The psychologists conclude: Paradoxically, we posit that our fear of children being harmed by mostly harmless injuries may result in more fearful children and increased levels of psychopathology.

One object that has been a casualty in the controversial attempts to make playgrounds safer, the article notes, is the classic jungle gym. And its absence is what I noticed most when I returned to the playground scene with my own kids after a twenty year hiatus. Decades of transformation had driven my favorite feature to near extinction.


Not only had there been “parental concerns, federal guidelines, new safety standards set by manufacturers,” but there was also what Tierney describes as the “most frequently cited factors—fear of lawsuits.”

I decided to take a look at the playgrounds in my area in a quixotic search for the Mount Olympus of my youth, an old fashioned jungle gym.  Perhaps someday we will make a pilgrimage to one of the few parks in New York City whose classic jungle gyms have been preserved, but in the meantime, we took advantage of the heat advisory and dearth of activity at the playgrounds to capture some early morning images.

Along the way, we discovered one place of play whose potential for risk and adventure has remained untouched.

If the video does not load, you can find it on the Lunchboxmom YouTube channel by clicking here.


Tim Morrissey said...

Another thought-provoking post with a charming video. At some point, when assesing risk for our children, we must not take counsel of our worst fears, I guess....

Liz said...

I read that article too and also realized that none of our playgrounds have jungle gyms.
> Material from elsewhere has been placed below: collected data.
-- ==== Sys2Proof/WellFormed.lean ====
section
/-! DEFINITION. The commands that a sender may send: operands within the widths and ranges that the spec gives them. A meaning is
total all the same. -/

namespace Sys2Proof

/-- R485, R486: a BAR0 access of 4 B or 8 B at a multiple of its size within the 128 MiB of BAR0, or another access that the map
refuses. -/
def barAccessOk (addr size : Nat) : Bool := addr < 2 ^ 27 && (size == 1 || size == 2 || size == 4 || size == 8 || size == 16 || size == 64)

/-- Whether a command's operands lie within their ranges. -/
def Instr.wellFormed : Instr → Bool
  | .nop c u w => w == 0 || decodeSlot c u w == none
  | .spar _ _ i => sparListed i.toNat
  | .mcfg _ _ w => w != .reserved
  | .vld _ _ _ f _ => f.toNat < 3
  | .vst _ _ _ f _ => f.toNat < 3
  | .vqnt _ _ _ _ _ f => 1 ≤ f.toNat && f.toNat ≤ 8
  | .slotIssue _ _ d => d.length ≤ 512
  | .hbmRefreshDeadline _ b => b < 4096
  | .hostMemRead _ o _ _ => o.toNat % 64 == 0
  | .hostMemWrite _ o d _ => o.toNat % 64 == 0 && d.length == 64
  | .flitReplay _ w f => w.length == 544 && f.length == 68
  | .pageRetire _ p _ => p < 17578125
  | .heldLineRepaired _ _ d => d.length == 128
  | .attestationRequest n => n.length == 32
  | .registerWrite _ a n _ _ => barAccessOk a n
  | .point _ a _ _ => a < 2 ^ 27 && a % 4 == 0
  | .errStsClear a _ => a < 2 ^ 27 && a % 4096 == 0x10
  | .inject a _ => a < 2 ^ 27 && a % 4096 == 0x08
  | .quiesceComplete l _ => l.Nodup
  | _ => true

end Sys2Proof
end

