-- ==== Sys2Proof/Certificates/Slice0/Obligations.lean ====
section
/-! DEFINITION. The statements for the provers: what the commands of every family do, what no command does, and what holds of every state. -/

open Sys2Proof Sys2Proof.Machine

/-- A step takes the command at the front of the queue and runs it on the rest; an empty queue lets time pass. That is the model's way of
taking commands (log entry 4). -/
def Obligations.StepTakesFront : Prop :=
  (∀ (c : Instr) (s : State), step { s with pending := c :: s.pending } = exec c s) ∧
  ∀ s : State, s.pending = [] → step s = .next (tick s)

/-- What the module holds right after reset. The zeros of the device part and of host memory are the model's choice (log entry 2), and so
are the states before power-up of which the spec gives no value (log entry 5). -/
def Obligations.ResetState : Prop :=
  State.reset.pending = [] ∧
  (∀ b i n, State.reset.reg b i n = regReset (regKey b i n)) ∧
  (∀ b a, Memory.byte (State.reset.berth b).store a = 0) ∧
  (∀ a, Memory.byte State.reset.hbm a = 0 ∧ Memory.byte State.reset.hostMem a = 0) ∧
  (∀ i, (State.reset.image i).st = .empty ∧ (State.reset.image i).progs = []) ∧
  (∀ i, (State.reset.stream i).state = .free) ∧
  State.reset.seq.cur = none ∧ State.reset.seq.running = false ∧ State.reset.coresMode = .idle ∧
  (∀ p, (State.reset.port p).link = .reset ∧ (State.reset.port p).decoder = false ∧ (State.reset.port p).memActive = false ∧
    (State.reset.port p).requests = []) ∧
  State.reset.secu.running = none ∧ State.reset.secu.sealed = false

/-- The invariant holds right after reset. -/
def Obligations.InvariantAtReset : Prop := Inv State.reset

/-- R470, R471: what a step leaves meets the invariant when what it began with did, whatever command stands in front. -/
def Obligations.StepKeepsInvariant : Prop := ∀ s t : State, Inv s → step s = .next t → Inv t

/-- R471: of the fuses, only the rollback count ever changes, and it only rises; and no command touches the queue. -/
def Obligations.CommandsKeepQueueAndFuses : Prop := ∀ (c : Instr) (s t : State), Inv s → exec c s = .next t → Kept s t

/-- R99, R102: encoding and decoding a slot are inverse to each other. -/
def Obligations.SlotWordsRoundTrip : Prop :=
  (∀ (i : Instr) (u : CoreUnit) (w : Word), i.wellFormed = true → encodeSlot i = some (u, w) →
    (∃ c, decodeSlot c u w = some i) ∨ ((∀ c, decodeSlot c u w = none) ∧ w ≠ 0 ∧ ∃ c, i = .nop c u w)) ∧
  ∀ (c : CoreId) (u : CoreUnit) (w : Word) (i : Instr), decodeSlot c u w = some i → i.wellFormed = true ∧
    encodeSlot i = some (u, if i = .dwait c .all then w &&& 0xFFFFFFF0 else w)

/-- Slot words as R106, R107, R113, R120, R125–R127 lay them out. -/
def Obligations.DecodedWords : Prop :=
  ∀ c : CoreId,
    decodeSlot c .scalar 0b000001_00001_00011_00101_00000000000#32 = some (.add c 1 3 5) ∧
    decodeSlot c .scalar 0b010000_00010_00100_1111111111111111#32 = some (.addi c 2 4 0xFFFF) ∧
    decodeSlot c .scalar 0b100001_00110_00111_0000000000001000#32 = some (.bne c 6 7 8) ∧
    decodeSlot c .scalar 0b101100_00000_00000_0000000000010000#32 = some (.dwait c .all) ∧
    decodeSlot c .scalar 0b101110_01001_00000_0000000000010000#32 = some (.spar c 9 0x10) ∧
    decodeSlot c .matrix 0b000001_00000_01010_00000000000000_01#32 = some (.mcfg c 10 .tfmt) ∧
    decodeSlot c .matrix 0b000010_00001_00010_00011_00000000000#32 = some (.mtile c 1 2 3) ∧
    decodeSlot c .vector 0b000100_00001_00010_00011_00100_000000#32 = some (.vfma c 1 2 3 4) ∧
    decodeSlot c .vector 0b010000_00101_00110_0001_000000000111#32 = some (.vld c 5 6 1 7) ∧
    decodeSlot c .vector 0b010010_00001_00010_00011_00100_0101_00#32 = some (.vqnt c 1 2 3 4 5) ∧
    decodeSlot c .memory 0b000011_00001_00010_0000000000000000#32 = some (.dreq c 1 2) ∧
    decodeSlot c .scalar 0b000001_00001_00011_00101_00000000001#32 = none ∧
    decodeSlot c .scalar 0b001100_00001_00011_00101_00000000000#32 = none ∧
    decodeSlot c .scalar 0b101110_01001_00000_0000000000000101#32 = none ∧
    decodeSlot c .matrix 0b000001_00000_01010_00000000000000_11#32 = none
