-- ==== Sys2Proof/Laws/GoodBist.lean ====
section
/-! SUPPORT. Every operation of Bist keeps a run good. -/

namespace Sys2Proof.Machine

theorem good_bindHalf {s0 s : State} {h : Half} {l : Nat} (hg : Good s0 s) : Good s0 (State.bindHalf s h l) := by
  unfold State.bindHalf
  repeat' (first | with_reducible assumption | (intro _) | with_reducible apply good_setBerth
                   | with_reducible refine store_ok (s0 := s0) ?_ | with_reducible apply good_foldl
                   | (simp only [good_mk, good_mk_svn, ok_mk]) | split)

theorem good_endBist {s0 s : State}  (hg : Good s0 s) : Good s0 (State.endBist s) := by
  unfold State.endBist
  repeat' (first | with_reducible assumption | (intro _) | with_reducible apply good_bindHalf | with_reducible apply good_rewriteTable
                   | with_reducible apply good_raiseOnce | with_reducible apply good_alerted | with_reducible apply good_foldl
                   | (simp only [good_mk, good_mk_svn, ok_mk]) | split)

theorem good_goOn {s0 s : State}  (hg : Good s0 s) : Good s0 (State.goOn s) := by
  unfold State.goOn
  repeat' (first | with_reducible assumption | (intro _) | with_reducible apply good_endBist | (simp only [good_mk, good_mk_svn, ok_mk])
                   | split)

end Sys2Proof.Machine
end

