@[simp] theorem State.setWay_pending (s : State) (y : Nat) (x : Way) : (s.setWay y x).pending = s.pending := rfl
@[simp] theorem State.setWay_stamp (s : State) (y : Nat) (x : Way) : (s.setWay y x).stamp = s.stamp := rfl
@[simp] theorem State.setWay_draws (s : State) (y : Nat) (x : Way) : (s.setWay y x).draws = s.draws := rfl
@[simp] theorem State.setWay_countFrom (s : State) (y : Nat) (x : Way) : (s.setWay y x).countFrom = s.countFrom := rfl
@[simp] theorem State.setWay_fuses (s : State) (y : Nat) (x : Way) : (s.setWay y x).fuses = s.fuses := rfl
@[simp] theorem State.setWay_flash (s : State) (y : Nat) (x : Way) : (s.setWay y x).flash = s.flash := rfl
@[simp] theorem State.setWay_straps (s : State) (y : Nat) (x : Way) : (s.setWay y x).straps = s.straps := rfl
@[simp] theorem State.setWay_mctpBusy (s : State) (y : Nat) (x : Way) : (s.setWay y x).mctpBusy = s.mctpBusy := rfl
@[simp] theorem State.setWay_powered (s : State) (y : Nat) (x : Way) : (s.setWay y x).powered = s.powered := rfl
@[simp] theorem State.setWay_stage (s : State) (y : Nat) (x : Way) : (s.setWay y x).stage = s.stage := rfl
@[simp] theorem State.setWay_tms (s : State) (y : Nat) (x : Way) : (s.setWay y x).tms = s.tms := rfl
@[simp] theorem State.setWay_fwStarted (s : State) (y : Nat) (x : Way) : (s.setWay y x).fwStarted = s.fwStarted := rfl
@[simp] theorem State.setWay_refLost (s : State) (y : Nat) (x : Way) : (s.setWay y x).refLost = s.refLost := rfl
@[simp] theorem State.setWay_plateLost (s : State) (y : Nat) (x : Way) : (s.setWay y x).plateLost = s.plateLost := rfl
@[simp] theorem State.setWay_resetPending (s : State) (y : Nat) (x : Way) : (s.setWay y x).resetPending = s.resetPending := rfl
@[simp] theorem State.setWay_alert (s : State) (y : Nat) (x : Way) : (s.setWay y x).alert = s.alert := rfl
@[simp] theorem State.setWay_dgen (s : State) (y : Nat) (x : Way) : (s.setWay y x).dgen = s.dgen := rfl
@[simp] theorem State.setWay_dgenBusy (s : State) (y : Nat) (x : Way) : (s.setWay y x).dgenBusy = s.dgenBusy := rfl
@[simp] theorem State.setWay_tableArea (s : State) (y : Nat) (x : Way) : (s.setWay y x).tableArea = s.tableArea := rfl
@[simp] theorem State.setWay_regs (s : State) (y : Nat) (x : Way) : (s.setWay y x).regs = s.regs := rfl
@[simp] theorem State.setWay_berths (s : State) (y : Nat) (x : Way) : (s.setWay y x).berths = s.berths := rfl
@[simp] theorem State.setWay_cores (s : State) (y : Nat) (x : Way) : (s.setWay y x).cores = s.cores := rfl
@[simp] theorem State.setWay_coresMode (s : State) (y : Nat) (x : Way) : (s.setWay y x).coresMode = s.coresMode := rfl
@[simp] theorem State.setWay_boundsHeld (s : State) (y : Nat) (x : Way) : (s.setWay y x).boundsHeld = s.boundsHeld := rfl
@[simp] theorem State.setWay_links (s : State) (y : Nat) (x : Way) : (s.setWay y x).links = s.links := rfl
@[simp] theorem State.setWay_packets (s : State) (y : Nat) (x : Way) : (s.setWay y x).packets = s.packets := rfl
@[simp] theorem State.setWay_packetNext (s : State) (y : Nat) (x : Way) : (s.setWay y x).packetNext = s.packetNext := rfl
@[simp] theorem State.setWay_delivered (s : State) (y : Nat) (x : Way) : (s.setWay y x).delivered = s.delivered := rfl
@[simp] theorem State.setWay_passed (s : State) (y : Nat) (x : Way) : (s.setWay y x).passed = s.passed := rfl
@[simp] theorem State.setWay_oneLeft (s : State) (y : Nat) (x : Way) : (s.setWay y x).oneLeft = s.oneLeft := rfl
@[simp] theorem State.setWay_treeMoved (s : State) (y : Nat) (x : Way) : (s.setWay y x).treeMoved = s.treeMoved := rfl
@[simp] theorem State.setWay_barrierTimer (s : State) (y : Nat) (x : Way) : (s.setWay y x).barrierTimer = s.barrierTimer := rfl
@[simp] theorem State.setWay_lateSent (s : State) (y : Nat) (x : Way) : (s.setWay y x).lateSent = s.lateSent := rfl
@[simp] theorem State.setWay_timeMsg (s : State) (y : Nat) (x : Way) : (s.setWay y x).timeMsg = s.timeMsg := rfl
@[simp] theorem State.setWay_nodeClocks (s : State) (y : Nat) (x : Way) : (s.setWay y x).nodeClocks = s.nodeClocks := rfl
@[simp] theorem State.setWay_sliceIn (s : State) (y : Nat) (x : Way) : (s.setWay y x).sliceIn = s.sliceIn := rfl
@[simp] theorem State.setWay_tier (s : State) (y : Nat) (x : Way) : (s.setWay y x).tier = s.tier := rfl
@[simp] theorem State.setWay_hbm (s : State) (y : Nat) (x : Way) : (s.setWay y x).hbm = s.hbm := rfl
@[simp] theorem State.setWay_streams (s : State) (y : Nat) (x : Way) : (s.setWay y x).streams = s.streams := rfl
@[simp] theorem State.setWay_seq (s : State) (y : Nat) (x : Way) : (s.setWay y x).seq = s.seq := rfl
@[simp] theorem State.setWay_images (s : State) (y : Nat) (x : Way) : (s.setWay y x).images = s.images := rfl
@[simp] theorem State.setWay_chans (s : State) (y : Nat) (x : Way) : (s.setWay y x).chans = s.chans := rfl
@[simp] theorem State.setWay_frames (s : State) (y : Nat) (x : Way) : (s.setWay y x).frames = s.frames := rfl
@[simp] theorem State.setWay_columns (s : State) (y : Nat) (x : Way) : (s.setWay y x).columns = s.columns := rfl
@[simp] theorem State.setWay_nodes (s : State) (y : Nat) (x : Way) : (s.setWay y x).nodes = s.nodes := rfl
@[simp] theorem State.setWay_copies (s : State) (y : Nat) (x : Way) : (s.setWay y x).copies = s.copies := rfl
@[simp] theorem State.setWay_backups (s : State) (y : Nat) (x : Way) : (s.setWay y x).backups = s.backups := rfl
@[simp] theorem State.setWay_ringCopies (s : State) (y : Nat) (x : Way) : (s.setWay y x).ringCopies = s.ringCopies := rfl
@[simp] theorem State.setWay_grammarChecks (s : State) (y : Nat) (x : Way) : (s.setWay y x).grammarChecks = s.grammarChecks := rfl
@[simp] theorem State.setWay_zports (s : State) (y : Nat) (x : Way) : (s.setWay y x).zports = s.zports := rfl
@[simp] theorem State.setWay_uncabled (s : State) (y : Nat) (x : Way) : (s.setWay y x).uncabled = s.uncabled := rfl
@[simp] theorem State.setWay_sliceFailed (s : State) (y : Nat) (x : Way) : (s.setWay y x).sliceFailed = s.sliceFailed := rfl
@[simp] theorem State.setWay_portOut (s : State) (y : Nat) (x : Way) : (s.setWay y x).portOut = s.portOut := rfl
@[simp] theorem State.setWay_gen (s : State) (y : Nat) (x : Way) : (s.setWay y x).gen = s.gen := rfl
@[simp] theorem State.setWay_forwarding (s : State) (y : Nat) (x : Way) : (s.setWay y x).forwarding = s.forwarding := rfl
@[simp] theorem State.setWay_portA (s : State) (y : Nat) (x : Way) : (s.setWay y x).portA = s.portA := rfl
@[simp] theorem State.setWay_portB (s : State) (y : Nat) (x : Way) : (s.setWay y x).portB = s.portB := rfl
@[simp] theorem State.setWay_msix (s : State) (y : Nat) (x : Way) : (s.setWay y x).msix = s.msix := rfl
@[simp] theorem State.setWay_hostMem (s : State) (y : Nat) (x : Way) : (s.setWay y x).hostMem = s.hostMem := rfl
@[simp] theorem State.setWay_basins (s : State) (y : Nat) (x : Way) : (s.setWay y x).basins = s.basins := rfl
@[simp] theorem State.setWay_west (s : State) (y : Nat) (x : Way) : (s.setWay y x).west = s.west := rfl
@[simp] theorem State.setWay_east (s : State) (y : Nat) (x : Way) : (s.setWay y x).east = s.east := rfl
@[simp] theorem State.setWay_powerSteps (s : State) (y : Nat) (x : Way) : (s.setWay y x).powerSteps = s.powerSteps := rfl
@[simp] theorem State.setWay_cool (s : State) (y : Nat) (x : Way) : (s.setWay y x).cool = s.cool := rfl
@[simp] theorem State.setWay_sites (s : State) (y : Nat) (x : Way) : (s.setWay y x).sites = s.sites := rfl
@[simp] theorem State.setWay_heartbeats (s : State) (y : Nat) (x : Way) : (s.setWay y x).heartbeats = s.heartbeats := rfl
@[simp] theorem State.setWay_unav (s : State) (y : Nat) (x : Way) : (s.setWay y x).unav = s.unav := rfl
@[simp] theorem State.setWay_flt (s : State) (y : Nat) (x : Way) : (s.setWay y x).flt = s.flt := rfl
@[simp] theorem State.setWay_secu (s : State) (y : Nat) (x : Way) : (s.setWay y x).secu = s.secu := rfl
@[simp] theorem State.setWay_berth_at (s : State) (y : Nat) (x : Way) (j : Nat) : (s.setWay y x).berth j = s.berth j := rfl
@[simp] theorem State.setWay_core_at (s : State) (y : Nat) (x : Way) (j : Nat) : (s.setWay y x).core j = s.core j := rfl
@[simp] theorem State.setWay_link_at (s : State) (y : Nat) (x : Way) (j : Nat) : (s.setWay y x).link j = s.link j := rfl
@[simp] theorem State.setWay_stack_at (s : State) (y : Nat) (x : Way) (j : Nat) : (s.setWay y x).stack j = s.stack j := rfl
@[simp] theorem State.setWay_stream_at (s : State) (y : Nat) (x : Way) (j : Nat) : (s.setWay y x).stream j = s.stream j := rfl
@[simp] theorem State.setWay_image_at (s : State) (y : Nat) (x : Way) (j : Nat) : (s.setWay y x).image j = s.image j := rfl
@[simp] theorem State.setWay_chan_at (s : State) (y : Nat) (x : Way) (j : Nat) : (s.setWay y x).chan j = s.chan j := rfl
@[simp] theorem State.setWay_zport_at (s : State) (y : Nat) (x : Way) (j : Nat) : (s.setWay y x).zport j = s.zport j := rfl
@[simp] theorem State.setWay_basin_at (s : State) (y : Nat) (x : Way) (j : Nat) : (s.setWay y x).basin j = s.basin j := rfl
@[simp] theorem State.setWay_site_at (s : State) (y : Nat) (x : Way) (j : Nat) : (s.setWay y x).site j = s.site j := rfl
@[simp] theorem State.setWay_port_at (s : State) (y : Nat) (x : Way) (q : HostPort) : (s.setWay y x).port q = s.port q := rfl
@[simp] theorem State.setWay_half_at (s : State) (y : Nat) (x : Way) (w : Half) : (s.setWay y x).half w = s.half w := rfl
@[simp] theorem State.setWay_reg_at (s : State) (y : Nat) (x : Way) (b' : Blk) (inst' off' : Nat) : (s.setWay y x).reg b' inst' off' = s.reg b' inst' off' :=
    rfl
@[simp] theorem State.setWay_regI_at (s : State) (y : Nat) (x : Way) (b' : Blk) (inst' off' i' : Nat) : (s.setWay y x).regI b' inst' off' i' = s.regI b' inst' off' i' :=
    rfl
I guess I'm going to have to let my 7 year old climb on the top of the playset in our backyard even though it scares me.....

Anonymous said...

I was wondering if the Lunchbox Mom could post where that impressive new playground could be found!?

Lunch Box Mom said...

The impressive playground in in Hopewell Borough, NJ--in a park next to the post office--and it's a great story because the MOMS club of Hopewell did so much to get it built.